Provided entries Start Marker
-- ==== Sys2Proof/Laws/Resume.lean ====
section
/-! SUPPORT. Going on after a wait (70_reset_and_hazards.md R282, R285): a command reads of the host's side only SRC and
the answers on SNK, and it takes elements and answers given late as it takes those given ahead; the operand registers
are not read at all (10_state.md R38). -/

namespace Sys2Proof.Machine

/-! ## A walk needs no more fuel than its bound -/

theorem walkFrom_fuel (n : Nat) : ∀ (m : Nat) (id : NodeId) (s : State), walkBound s ≤ n → walkBound s ≤ m →
    walkFrom n id s = walkFrom m id s := by
  induction n with
  | zero => intro m id s hn; simp [walkBound] at hn
  | succ n ih =>
    intro m id s hn hm
    obtain _ | m := m
    · simp [walkBound] at hm
    rw [walkFrom, walkFrom]
    split
    · rfl
    · unfold unpackBit
      split
      · rename_i h0
        have h0 : s.rem.toNat = 0 := by rw [h0]; rfl
        unfold withSrcByte
        split
        · rfl
        · split
          · rfl
          · rename_i b es hs
            refine ih m _ _ ?_ ?_ <;>
            · simp only [walkBound, hs, List.length_cons, h0] at hn hm
              show (8 - 1 : BitVec 4).toNat + 8 * es.length + 1 ≤ _
              simp; omega
          · rfl
          · rfl
      · rename_i h0
        have h0 : s.rem.toNat ≠ 0 := fun h => h0 (BitVec.eq_of_toNat_eq h)
        have hd : (dropBit s).rem.toNat = s.rem.toNat - 1 := by
          have := s.rem.isLt
          show (s.rem - 1).toNat = _
          rw [BitVec.toNat_sub]
          simp; omega
        have hw : walkBound (dropBit s) + 1 = walkBound s := by
          rw [walkBound, walkBound, hd, dropBit_src]; omega
        exact ih m _ _ (by omega) (by omega)

/-! ## Late elements, late answers, other operands -/

/-- Elements and answers the host gives later, other values of ARG and ILEN, another note of the position. -/
structure Late where
  es : List SrcElem
  as : List SnkAns
  arg : Option Word
  ilen : Option Word
  cont : Option (List Task)
  waitOn : Option Wait

/-- The state with them. -/
def Late.on (d : Late) (s : State) : State :=
  { s with
    src := s.src ++ d.es, snkAns := s.snkAns ++ d.as, arg := d.arg.getD s.arg, ilen := d.ilen.getD s.ilen
    cont := d.cont.getD s.cont, waitOn := d.waitOn.getD s.waitOn }

/-- Without the note of the position, which error entry clears. -/
def Late.afterRaise (d : Late) : Late := { d with cont := none, waitOn := none }

/-- The Core waits on SNK: byte `b` is offered, the host has not answered, and it is not the host's scheduled turn. -/
structure Offered (b : Byte) (r : List Task) (u : State) : Prop where
  here : ∃ r', r = .send [b] :: r'
  queued : u.snkAns = []
  standing : u.snkStanding = none
  free : u.paused = false

/-- `f'` is what `f` becomes where the elements and answers were there ahead: the same end, or the going on of `f` from
where it waits; and a wait for a stream waits because the stream has nothing. -/
def Follows (d : Late) (f f' : Flow) : Prop :=
  match f with
  | .done u => f' = .done (d.on u)
  | .raised u => f' = .raised (d.afterRaise.on u)
  | .halt r => f' = .halt r
  | .wait w r u => f' = runTasks r (d.on u) ∧ (d.es = [] → d.as = [] → f' = .wait w r (d.on u)) ∧
      (w = .src → u.src = []) ∧ ∀ b, w = .snk b → Offered b r u

theorem runTasks_append (as bs : List Task) (s : State) :
    runTasks (as ++ bs) s = (runTasks as s).andThen (runTasks bs) bs := by
  induction as generalizing s with
  | nil => rfl
  | cons a as ih =>
    rw [List.cons_append, runTasks_cons, runTasks_cons, Flow.andThen_assoc]
    exact congrArg (fun g => Flow.andThen _ g _) (funext ih)

theorem runTasks_one (t : Task) (s : State) : runTasks [t] s = runTask t s := Flow.andThen_id _

theorem Flow.andThen_congr {f : Flow} {g h : State → Flow} {l : List Task} (hd : ∀ u, f = .done u → g u = h u) :
    f.andThen g l = f.andThen h l := by
  cases f <;> first | exact hd _ rfl | rfl

theorem Follows.andThen {d : Late} {f f' : Flow} {g : State → Flow} {l : List Task} (h : Follows d f f')
    (hg : ∀ u, f = .done u → Follows d (g u) (g (d.on u))) (hl : ∀ u, f' = .done u → runTasks l u = g u) :
    Follows d (f.andThen g l) (f'.andThen g l) := by
  cases f with
  | done u => rw [show f' = _ from h]; exact hg u rfl
  | raised u => rw [show f' = _ from h]; rfl
  | halt r => rw [show f' = _ from h]; rfl
  | wait w r u =>
    obtain ⟨h1, h2, h3, h4⟩ := h
    refine ⟨?_, fun he ha => ?_, h3, fun b hb => ?_⟩
    · rw [runTasks_append, ← h1]
      exact Flow.andThen_congr fun u hu => (hl u hu).symm
    · rw [h2 he ha]; rfl
    · obtain ⟨⟨r', rfl⟩, h5, h6, h7⟩ := h4 b hb
      exact ⟨⟨r' ++ l, rfl⟩, h5, h6, h7⟩

/-- A first part that stops only where it then raises. -/
theorem Follows.andThen' {d : Late} {f f' : Flow} {g : State → Flow} {l : List Task} (h : Follows d f f')
    (hw : ∀ w r u v, f = .wait w r u → f' ≠ .done v) (hg : ∀ u, f = .done u → Follows d (g u) (g (d.on u))) :
    Follows d (f.andThen g l) (f'.andThen g l) := by
  cases f with
  | done u => rw [show f' = _ from h]; exact hg u rfl
  | raised u => rw [show f' = _ from h]; rfl
  | halt r => rw [show f' = _ from h]; rfl
  | wait w r u => exact Follows.andThen (f := .wait w r u) h (fun _ => nofun) fun v hv => absurd hv (hw w r u v rfl)

theorem follows_raise (d : Late) (e : ErrKind) (o : BitVec 64) (x a : Option Byte) (p : Port) (s : State) :
    Follows d (raising e o x a p s) (raising e o x a p (d.on s)) := by
  have hp : (d.on s).paused = s.paused := rfl
  cases hps : s.paused with
  | true =>
    have e' : ∀ u : State, u.paused = true → raising e o x a p u = .wait .ready [.raise e o x a p] u := fun u hu => by
      rw [raising, hu]; rfl
    rw [e' s hps]
    exact ⟨(runTasks_one (.raise e o x a p) _).symm, fun _ _ => e' _ (hp.trans hps), nofun, nofun⟩
  | false =>
    rw [raising, raising, hp, hps]
    exact congrArg Flow.raised (by unfold raise scramble Late.on Late.afterRaise; rfl)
Provided entries End Marker
__Required action__. An exact copy of the lines above, from the one containing "as : List SnkAns" down to the one containing "cont := d.cont.getD" and including both, is the whole answer; retype it and nothing else.

__Response to the exercise__.
  as : List SnkAns
  arg : Option Word
  ilen : Option Word
  cont : Option (List Task)
  waitOn : Option Wait

/-- The state with them. -/
def Late.on (d : Late) (s : State) : State :=
  { s with
    src := s.src ++ d.es, snkAns := s.snkAns ++ d.as, arg := d.arg.getD s.arg, ilen := d.ilen.getD s.ilen
    cont := d.cont.getD s.cont, waitOn := d.waitOn.getD s.waitOn }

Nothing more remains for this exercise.